Charles E. Kaufman Foundation

2016 New Investigator Grant

Elizabeth Heller, Ph.D. Assistant Professor, Department of Systems Pharmacology and Translational Therapeutics, University of Pennsylvania

Neuroepigenetic Remodeling in Transcription and Behavior


Abstract

Gene expression in the brain is one mechanism by which neurons respond to their environment and adapt to chronic stimuli. The epigenome refers to molecular modifications to the DNA and histone proteins that make up the eukaryotic genome; these are regulated in neurons during development and following different types of stimulation. Myriad histone-modifying enzymes and epigenetic modifications are both necessary and sufficient for the formation of memory, depression-like phenotypes, and drug-evoked behavior. However, it has been difficult to examine the precise molecular mechanisms by which epigenetic remodeling leads to changesin gene expression, due to the genome-wide nature of these changes and the promiscuity of the transcriptional apparatus.

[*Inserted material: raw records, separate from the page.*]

/-! ### `setLevel` -/

@[simp] theorem setLevel_cfg (L : Line) (l : Option Bit) (s : State) : (setLevel L l s).cfg = s.cfg := by cases L <;> rfl
@[simp] theorem setLevel_drvState (L : Line) (l : Option Bit) (s : State) : (setLevel L l s).drvState = s.drvState := by cases L <;> rfl
@[simp] theorem setLevel_curRotation (L : Line) (l : Option Bit) (s : State) : (setLevel L l s).curRotation = s.curRotation := by cases L <;> rfl
@[simp] theorem setLevel_lastError (L : Line) (l : Option Bit) (s : State) : (setLevel L l s).lastError = s.lastError := by cases L <;> rfl
@[simp] theorem setLevel_lastFlushTiles (L : Line) (l : Option Bit) (s : State) : (setLevel L l s).lastFlushTiles = s.lastFlushTiles := by cases L <;> rfl
@[simp] theorem setLevel_lastFlushBytes (L : Line) (l : Option Bit) (s : State) : (setLevel L l s).lastFlushBytes = s.lastFlushBytes := by cases L <;> rfl
@[simp] theorem setLevel_hSpi (L : Line) (l : Option Bit) (s : State) : (setLevel L l s).hSpi = s.hSpi := by cases L <;> rfl
@[simp] theorem setLevel_hDc (L : Line) (l : Option Bit) (s : State) : (setLevel L l s).hDc = s.hDc := by cases L <;> rfl
@[simp] theorem setLevel_hRst (L : Line) (l : Option Bit) (s : State) : (setLevel L l s).hRst = s.hRst := by cases L <;> rfl
@[simp] theorem setLevel_hBl (L : Line) (l : Option Bit) (s : State) : (setLevel L l s).hBl = s.hBl := by cases L <;> rfl
@[simp] theorem setLevel_dirty (L : Line) (l : Option Bit) (s : State) : (setLevel L l s).dirty = s.dirty := by cases L <;> rfl
@[simp] theorem setLevel_fb (L : Line) (l : Option Bit) (s : State) : (setLevel L l s).fb = s.fb := by cases L <;> rfl
@[simp] theorem setLevel_panel (L : Line) (l : Option Bit) (s : State) : (setLevel L l s).panel = s.panel := by cases L <;> rfl
@[simp] theorem setLevel_events (L : Line) (l : Option Bit) (s : State) : (setLevel L l s).events = s.events := by cases L <;> rfl
@[simp] theorem setLevel_results (L : Line) (l : Option Bit) (s : State) : (setLevel L l s).results = s.results := by cases L <;> rfl
@[simp] theorem setLevel_inbox (L : Line) (l : Option Bit) (s : State) : (setLevel L l s).inbox = s.inbox := by cases L <;> rfl
@[simp] theorem setLevel_due (L : Line) (l : Option Bit) (s : State) : (setLevel L l s).due = s.due := by cases L <;> rfl
@[simp] theorem setLevel_answers (L : Line) (l : Option Bit) (s : State) : (setLevel L l s).answers = s.answers := by cases L <;> rfl
@[simp] theorem setLevel_free (L : Line) (l : Option Bit) (s : State) : (setLevel L l s).free = s.free := by cases L <;> rfl

/-! ### `setHandle` -/

@[simp] theorem setHandle_cfg (L : Line) (h : Option Nat) (s : State) : (setHandle L h s).cfg = s.cfg := by cases L <;> rfl
@[simp] theorem setHandle_drvState (L : Line) (h : Option Nat) (s : State) : (setHandle L h s).drvState = s.drvState := by cases L <;> rfl
@[simp] theorem setHandle_curRotation (L : Line) (h : Option Nat) (s : State) : (setHandle L h s).curRotation = s.curRotation := by cases L <;> rfl
@[simp] theorem setHandle_lastError (L : Line) (h : Option Nat) (s : State) : (setHandle L h s).lastError = s.lastError := by cases L <;> rfl
@[simp] theorem setHandle_lastFlushTiles (L : Line) (h : Option Nat) (s : State) : (setHandle L h s).lastFlushTiles = s.lastFlushTiles := by cases L <;> rfl
@[simp] theorem setHandle_lastFlushBytes (L : Line) (h : Option Nat) (s : State) : (setHandle L h s).lastFlushBytes = s.lastFlushBytes := by cases L <;> rfl
@[simp] theorem setHandle_hSpi (L : Line) (h : Option Nat) (s : State) : (setHandle L h s).hSpi = s.hSpi := by cases L <;> rfl
@[simp] theorem setHandle_dcLevel (L : Line) (h : Option Nat) (s : State) : (setHandle L h s).dcLevel = s.dcLevel := by cases L <;> rfl
@[simp] theorem setHandle_rstLevel (L : Line) (h : Option Nat) (s : State) : (setHandle L h s).rstLevel = s.rstLevel := by cases L <;> rfl
@[simp] theorem setHandle_blLevel (L : Line) (h : Option Nat) (s : State) : (setHandle L h s).blLevel = s.blLevel := by cases L <;> rfl
@[simp] theorem setHandle_dirty (L : Line) (h : Option Nat) (s : State) : (setHandle L h s).dirty = s.dirty := by cases L <;> rfl
@[simp] theorem setHandle_fb (L : Line) (h : Option Nat) (s : State) : (setHandle L h s).fb = s.fb := by cases L <;> rfl
@[simp] theorem setHandle_panel (L : Line) (h : Option Nat) (s : State) : (setHandle L h s).panel = s.panel := by cases L <;> rfl
@[simp] theorem setHandle_events (L : Line) (h : Option Nat) (s : State) : (setHandle L h s).events = s.events := by cases L <;> rfl
@[simp] theorem setHandle_results (L : Line) (h : Option Nat) (s : State) : (setHandle L h s).results = s.results := by cases L <;> rfl
@[simp] theorem setHandle_inbox (L : Line) (h : Option Nat) (s : State) : (setHandle L h s).inbox = s.inbox := by cases L <;> rfl
@[simp] theorem setHandle_due (L : Line) (h : Option Nat) (s : State) : (setHandle L h s).due = s.due := by cases L <;> rfl
@[simp] theorem setHandle_answers (L : Line) (h : Option Nat) (s : State) : (setHandle L h s).answers = s.answers := by cases L <;> rfl
@[simp] theorem setHandle_free (L : Line) (h : Option Nat) (s : State) : (setHandle L h s).free = s.free := by cases L <;> rfl

/-! ### A line's own fields -/

@[simp] theorem setLevel_dc_dcLevel (l : Option Bit) (s : State) : (setLevel .dc l s).dcLevel = l := rfl
@[simp] theorem setLevel_dc_rstLevel (l : Option Bit) (s : State) : (setLevel .dc l s).rstLevel = s.rstLevel := rfl
@[simp] theorem setLevel_dc_blLevel (l : Option Bit) (s : State) : (setLevel .dc l s).blLevel = s.blLevel := rfl
@[simp] theorem setLevel_rst_dcLevel (l : Option Bit) (s : State) : (setLevel .rst l s).dcLevel = s.dcLevel := rfl
@[simp] theorem setLevel_rst_rstLevel (l : Option Bit) (s : State) : (setLevel .rst l s).rstLevel = l := rfl
@[simp] theorem setLevel_rst_blLevel (l : Option Bit) (s : State) : (setLevel .rst l s).blLevel = s.blLevel := rfl
@[simp] theorem setLevel_bl_dcLevel (l : Option Bit) (s : State) : (setLevel .bl l s).dcLevel = s.dcLevel := rfl
@[simp] theorem setLevel_bl_rstLevel (l : Option Bit) (s : State) : (setLevel .bl l s).rstLevel = s.rstLevel := rfl
@[simp] theorem setLevel_bl_blLevel (l : Option Bit) (s : State) : (setLevel .bl l s).blLevel = l := rfl
@[simp] theorem setHandle_dc_hDc (h : Option Nat) (s : State) : (setHandle .dc h s).hDc = h := rfl
@[simp] theorem setHandle_dc_hRst (h : Option Nat) (s : State) : (setHandle .dc h s).hRst = s.hRst := rfl
@[simp] theorem setHandle_dc_hBl (h : Option Nat) (s : State) : (setHandle .dc h s).hBl = s.hBl := rfl
@[simp] theorem setHandle_rst_hDc (h : Option Nat) (s : State) : (setHandle .rst h s).hDc = s.hDc := rfl
@[simp] theorem setHandle_rst_hRst (h : Option Nat) (s : State) : (setHandle .rst h s).hRst = h := rfl
@[simp] theorem setHandle_rst_hBl (h : Option Nat) (s : State) : (setHandle .rst h s).hBl = s.hBl := rfl
@[simp] theorem setHandle_bl_hDc (h : Option Nat) (s : State) : (setHandle .bl h s).hDc = s.hDc := rfl
@[simp] theorem setHandle_bl_hRst (h : Option Nat) (s : State) : (setHandle .bl h s).hRst = s.hRst := rfl
@[simp] theorem setHandle_bl_hBl (h : Option Nat) (s : State) : (setHandle .bl h s).hBl = h := rfl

Advances in this field will allow greater understanding of the mechanisms by which the brain responds and adapts to chronic environmental stimuli. Recently we have developed a novel approach to target epigenetic remodeling only to one specific gene, allowing isolation of the transcriptional mechanisms that result from a given histone or DNA modification. The current proposal focuses on one mechanism of epigenetically regulated gene expression - alternative splicing - in which a given gene expresses only one or a subset of isoforms. In particular, methylation of histone H3 lysine 36 is mechanistically linked to alternative splicing in cell culture systems. The goal of the current proposal is to examine this mechanism in neurons and to test the hypothesis that chromatin-mediated alternative splicing regulates reward-evoked behavior. Several key innovations will be applied in behavioral, analytical and molecular approaches, in order to directly test the relevance of neuronal histone modifications to alternative isoform expression in vivo.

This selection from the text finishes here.